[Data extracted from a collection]

-- ==== Sys2Proof/Laws/State.lean ====
section
/-! SUPPORT. One lemma per field of State per named update, so that no later proof unfolds a record update. -/

namespace Sys2Proof.Machine

variable (s : State)

/-! ## Registers and flags by name -/

@[simp] theorem State.reg_a : s.reg .a = s.a := rfl
@[simp] theorem State.reg_x : s.reg .x = s.x := rfl
@[simp] theorem State.reg_y : s.reg .y = s.y := rfl
@[simp] theorem State.reg_sp : s.reg .sp = s.sp := rfl
@[simp] theorem State.flag_c : s.flag .c = s.flagC := rfl
@[simp] theorem State.flag_z : s.flag .z = s.flagZ := rfl
@[simp] theorem State.flag_i : s.flag .i = s.flagI := rfl
@[simp] theorem State.flag_d : s.flag .d = s.flagD := rfl
@[simp] theorem State.flag_b : s.flag .b = s.flagB := rfl
@[simp] theorem State.flag_v : s.flag .v = s.flagV := rfl
@[simp] theorem State.flag_n : s.flag .n = s.flagN := rfl

/-! ## A register written -/

@[simp] theorem State.setReg_a_a (v : Byte) : (s.setReg .a v).a = v := rfl
@[simp] theorem State.setReg_a_x (v : Byte) : (s.setReg .a v).x = s.x := rfl
@[simp] theorem State.setReg_a_y (v : Byte) : (s.setReg .a v).y = s.y := rfl
@[simp] theorem State.setReg_a_sp (v : Byte) : (s.setReg .a v).sp = s.sp := rfl
@[simp] theorem State.setReg_x_a (v : Byte) : (s.setReg .x v).a = s.a := rfl
@[simp] theorem State.setReg_x_x (v : Byte) : (s.setReg .x v).x = v := rfl
@[simp] theorem State.setReg_x_y (v : Byte) : (s.setReg .x v).y = s.y := rfl
@[simp] theorem State.setReg_x_sp (v : Byte) : (s.setReg .x v).sp = s.sp := rfl
@[simp] theorem State.setReg_y_a (v : Byte) : (s.setReg .y v).a = s.a := rfl
@[simp] theorem State.setReg_y_x (v : Byte) : (s.setReg .y v).x = s.x := rfl
@[simp] theorem State.setReg_y_y (v : Byte) : (s.setReg .y v).y = v := rfl
@[simp] theorem State.setReg_y_sp (v : Byte) : (s.setReg .y v).sp = s.sp := rfl
@[simp] theorem State.setReg_sp_a (v : Byte) : (s.setReg .sp v).a = s.a := rfl
@[simp] theorem State.setReg_sp_x (v : Byte) : (s.setReg .sp v).x = s.x := rfl
@[simp] theorem State.setReg_sp_y (v : Byte) : (s.setReg .sp v).y = s.y := rfl
@[simp] theorem State.setReg_sp_sp (v : Byte) : (s.setReg .sp v).sp = v := rfl
@[simp] theorem State.setReg_pc (r : Reg) (v : Byte) : (s.setReg r v).pc = s.pc := by cases r <;> rfl
@[simp] theorem State.setReg_flagC (r : Reg) (v : Byte) : (s.setReg r v).flagC = s.flagC := by cases r <;> rfl
@[simp] theorem State.setReg_flagZ (r : Reg) (v : Byte) : (s.setReg r v).flagZ = s.flagZ := by cases r <;> rfl
@[simp] theorem State.setReg_flagI (r : Reg) (v : Byte) : (s.setReg r v).flagI = s.flagI := by cases r <;> rfl
@[simp] theorem State.setReg_flagD (r : Reg) (v : Byte) : (s.setReg r v).flagD = s.flagD := by cases r <;> rfl
@[simp] theorem State.setReg_flagB (r : Reg) (v : Byte) : (s.setReg r v).flagB = s.flagB := by cases r <;> rfl
@[simp] theorem State.setReg_flagV (r : Reg) (v : Byte) : (s.setReg r v).flagV = s.flagV := by cases r <;> rfl
@[simp] theorem State.setReg_flagN (r : Reg) (v : Byte) : (s.setReg r v).flagN = s.flagN := by cases r <;> rfl
@[simp] theorem State.setReg_runState (r : Reg) (v : Byte) : (s.setReg r v).runState = s.runState := by cases r <;> rfl
@[simp] theorem State.setReg_stopCause (r : Reg) (v : Byte) : (s.setReg r v).stopCause = s.stopCause := by cases r <;> rfl
@[simp] theorem State.setReg_stopInfoPc (r : Reg) (v : Byte) : (s.setReg r v).stopInfoPc = s.stopInfoPc := by cases r <;> rfl
@[simp] theorem State.setReg_stopInfoOpcode (r : Reg) (v : Byte) : (s.setReg r v).stopInfoOpcode = s.stopInfoOpcode := by cases r <;> rfl
@[simp] theorem State.setReg_stopInfoAddress (r : Reg) (v : Byte) : (s.setReg r v).stopInfoAddress = s.stopInfoAddress := by cases r <;> rfl
@[simp] theorem State.setReg_mem (r : Reg) (v : Byte) : (s.setReg r v).mem = s.mem := by cases r <;> rfl
@[simp] theorem State.setReg_turns (r : Reg) (v : Byte) : (s.setReg r v).turns = s.turns := by cases r <;> rfl
@[simp] theorem State.setReg_answer (r : Reg) (v : Byte) : (s.setReg r v).answer = s.answer := by cases r <;> rfl
@[simp] theorem State.setReg_freeIndex (r : Reg) (v : Byte) : (s.setReg r v).freeIndex = s.freeIndex := by cases r <;> rfl

/-! ## A flag written -/

@[simp] theorem State.setFlag_c_flagC (v : Bool) : (s.setFlag .c v).flagC = v := rfl
@[simp] theorem State.setFlag_c_flagZ (v : Bool) : (s.setFlag .c v).flagZ = s.flagZ := rfl
@[simp] theorem State.setFlag_c_flagI (v : Bool) : (s.setFlag .c v).flagI = s.flagI := rfl
@[simp] theorem State.setFlag_c_flagD (v : Bool) : (s.setFlag .c v).flagD = s.flagD := rfl
@[simp] theorem State.setFlag_c_flagB (v : Bool) : (s.setFlag .c v).flagB = s.flagB := rfl
@[simp] theorem State.setFlag_c_flagV (v : Bool) : (s.setFlag .c v).flagV = s.flagV := rfl
@[simp] theorem State.setFlag_c_flagN (v : Bool) : (s.setFlag .c v).flagN = s.flagN := rfl
@[simp] theorem State.setFlag_z_flagC (v : Bool) : (s.setFlag .z v).flagC = s.flagC := rfl
@[simp] theorem State.setFlag_z_flagZ (v : Bool) : (s.setFlag .z v).flagZ = v := rfl
@[simp] theorem State.setFlag_z_flagI (v : Bool) : (s.setFlag .z v).flagI = s.flagI := rfl
@[simp] theorem State.setFlag_z_flagD (v : Bool) : (s.setFlag .z v).flagD = s.flagD := rfl
@[simp] theorem State.setFlag_z_flagB (v : Bool) : (s.setFlag .z v).flagB = s.flagB := rfl
@[simp] theorem State.setFlag_z_flagV (v : Bool) : (s.setFlag .z v).flagV = s.flagV := rfl
@[simp] theorem State.setFlag_z_flagN (v : Bool) : (s.setFlag .z v).flagN = s.flagN := rfl
@[simp] theorem State.setFlag_i_flagC (v : Bool) : (s.setFlag .i v).flagC = s.flagC := rfl
@[simp] theorem State.setFlag_i_flagZ (v : Bool) : (s.setFlag .i v).flagZ = s.flagZ := rfl
@[simp] theorem State.setFlag_i_flagI (v : Bool) : (s.setFlag .i v).flagI = v := rfl
@[simp] theorem State.setFlag_i_flagD (v : Bool) : (s.setFlag .i v).flagD = s.flagD := rfl
@[simp] theorem State.setFlag_i_flagB (v : Bool) : (s.setFlag .i v).flagB = s.flagB := rfl
@[simp] theorem State.setFlag_i_flagV (v : Bool) : (s.setFlag .i v).flagV = s.flagV := rfl
@[simp] theorem State.setFlag_i_flagN (v : Bool) : (s.setFlag .i v).flagN = s.flagN := rfl
@[simp] theorem State.setFlag_d_flagC (v : Bool) : (s.setFlag .d v).flagC = s.flagC := rfl
@[simp] theorem State.setFlag_d_flagZ (v : Bool) : (s.setFlag .d v).flagZ = s.flagZ := rfl
@[simp] theorem State.setFlag_d_flagI (v : Bool) : (s.setFlag .d v).flagI = s.flagI := rfl
@[simp] theorem State.setFlag_d_flagD (v : Bool) : (s.setFlag .d v).flagD = v := rfl
@[simp] theorem State.setFlag_d_flagB (v : Bool) : (s.setFlag .d v).flagB = s.flagB := rfl
@[simp] theorem State.setFlag_d_flagV (v : Bool) : (s.setFlag .d v).flagV = s.flagV := rfl
@[simp] theorem State.setFlag_d_flagN (v : Bool) : (s.setFlag .d v).flagN = s.flagN := rfl
@[simp] theorem State.setFlag_b_flagC (v : Bool) : (s.setFlag .b v).flagC = s.flagC := rfl
@[simp] theorem State.setFlag_b_flagZ (v : Bool) : (s.setFlag .b v).flagZ = s.flagZ := rfl
@[simp] theorem State.setFlag_b_flagI (v : Bool) : (s.setFlag .b v).flagI = s.flagI := rfl
@[simp] theorem State.setFlag_b_flagD (v : Bool) : (s.setFlag .b v).flagD = s.flagD := rfl
@[simp] theorem State.setFlag_b_flagB (v : Bool) : (s.setFlag .b v).flagB = v := rfl
@[simp] theorem State.setFlag_b_flagV (v : Bool) : (s.setFlag .b v).flagV = s.flagV := rfl
@[simp] theorem State.setFlag_b_flagN (v : Bool) : (s.setFlag .b v).flagN = s.flagN := rfl
@[simp] theorem State.setFlag_v_flagC (v : Bool) : (s.setFlag .v v).flagC = s.flagC := rfl
@[simp] theorem State.setFlag_v_flagZ (v : Bool) : (s.setFlag .v v).flagZ = s.flagZ := rfl
@[simp] theorem State.setFlag_v_flagI (v : Bool) : (s.setFlag .v v).flagI = s.flagI := rfl
@[simp] theorem State.setFlag_v_flagD (v : Bool) : (s.setFlag .v v).flagD = s.flagD := rfl
@[simp] theorem State.setFlag_v_flagB (v : Bool) : (s.setFlag .v v).flagB = s.flagB := rfl
@[simp] theorem State.setFlag_v_flagV (v : Bool) : (s.setFlag .v v).flagV = v := rfl
@[simp] theorem State.setFlag_v_flagN (v : Bool) : (s.setFlag .v v).flagN = s.flagN := rfl
@[simp] theorem State.setFlag_n_flagC (v : Bool) : (s.setFlag .n v).flagC = s.flagC := rfl
@[simp] theorem State.setFlag_n_flagZ (v : Bool) : (s.setFlag .n v).flagZ = s.flagZ := rfl
@[simp] theorem State.setFlag_n_flagI (v : Bool) : (s.setFlag .n v).flagI = s.flagI := rfl
@[simp] theorem State.setFlag_n_flagD (v : Bool) : (s.setFlag .n v).flagD = s.flagD := rfl
@[simp] theorem State.setFlag_n_flagB (v : Bool) : (s.setFlag .n v).flagB = s.flagB := rfl
@[simp] theorem State.setFlag_n_flagV (v : Bool) : (s.setFlag .n v).flagV = s.flagV := rfl
@[simp] theorem State.setFlag_n_flagN (v : Bool) : (s.setFlag .n v).flagN = v := rfl
@[simp] theorem State.setFlag_a (f : Flag) (v : Bool) : (s.setFlag f v).a = s.a := by cases f <;> rfl
@[simp] theorem State.setFlag_x (f : Flag) (v : Bool) : (s.setFlag f v).x = s.x := by cases f <;> rfl
@[simp] theorem State.setFlag_y (f : Flag) (v : Bool) : (s.setFlag f v).y = s.y := by cases f <;> rfl
@[simp] theorem State.setFlag_sp (f : Flag) (v : Bool) : (s.setFlag f v).sp = s.sp := by cases f <;> rfl
@[simp] theorem State.setFlag_pc (f : Flag) (v : Bool) : (s.setFlag f v).pc = s.pc := by cases f <;> rfl
@[simp] theorem State.setFlag_runState (f : Flag) (v : Bool) : (s.setFlag f v).runState = s.runState := by cases f <;> rfl
@[simp] theorem State.setFlag_stopCause (f : Flag) (v : Bool) : (s.setFlag f v).stopCause = s.stopCause := by cases f <;> rfl
@[simp] theorem State.setFlag_stopInfoPc (f : Flag) (v : Bool) : (s.setFlag f v).stopInfoPc = s.stopInfoPc := by cases f <;> rfl
@[simp] theorem State.setFlag_stopInfoOpcode (f : Flag) (v : Bool) : (s.setFlag f v).stopInfoOpcode = s.stopInfoOpcode := by cases f <;> rfl
@[simp] theorem State.setFlag_stopInfoAddress (f : Flag) (v : Bool) : (s.setFlag f v).stopInfoAddress = s.stopInfoAddress := by cases f <;> rfl
@[simp] theorem State.setFlag_mem (f : Flag) (v : Bool) : (s.setFlag f v).mem = s.mem := by cases f <;> rfl
@[simp] theorem State.setFlag_turns (f : Flag) (v : Bool) : (s.setFlag f v).turns = s.turns := by cases f <;> rfl
@[simp] theorem State.setFlag_answer (f : Flag) (v : Bool) : (s.setFlag f v).answer = s.answer := by cases f <;> rfl
@[simp] theorem State.setFlag_freeIndex (f : Flag) (v : Bool) : (s.setFlag f v).freeIndex = s.freeIndex := by cases f <;> rfl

Task
Out of the entries, report each line that contains the word "stopInfoAddress".

Task result
@[simp] theorem State.setReg_stopInfoAddress (r : Reg) (v : Byte) : (s.setReg r v).stopInfoAddress = s.stopInfoAddress := by cases r <;> rfl
@[simp] theorem State.setFlag_stopInfoAddress (f : Flag) (v : Bool) : (s.setFlag f v).stopInfoAddress = s.stopInfoAddress := by cases f <;> rfl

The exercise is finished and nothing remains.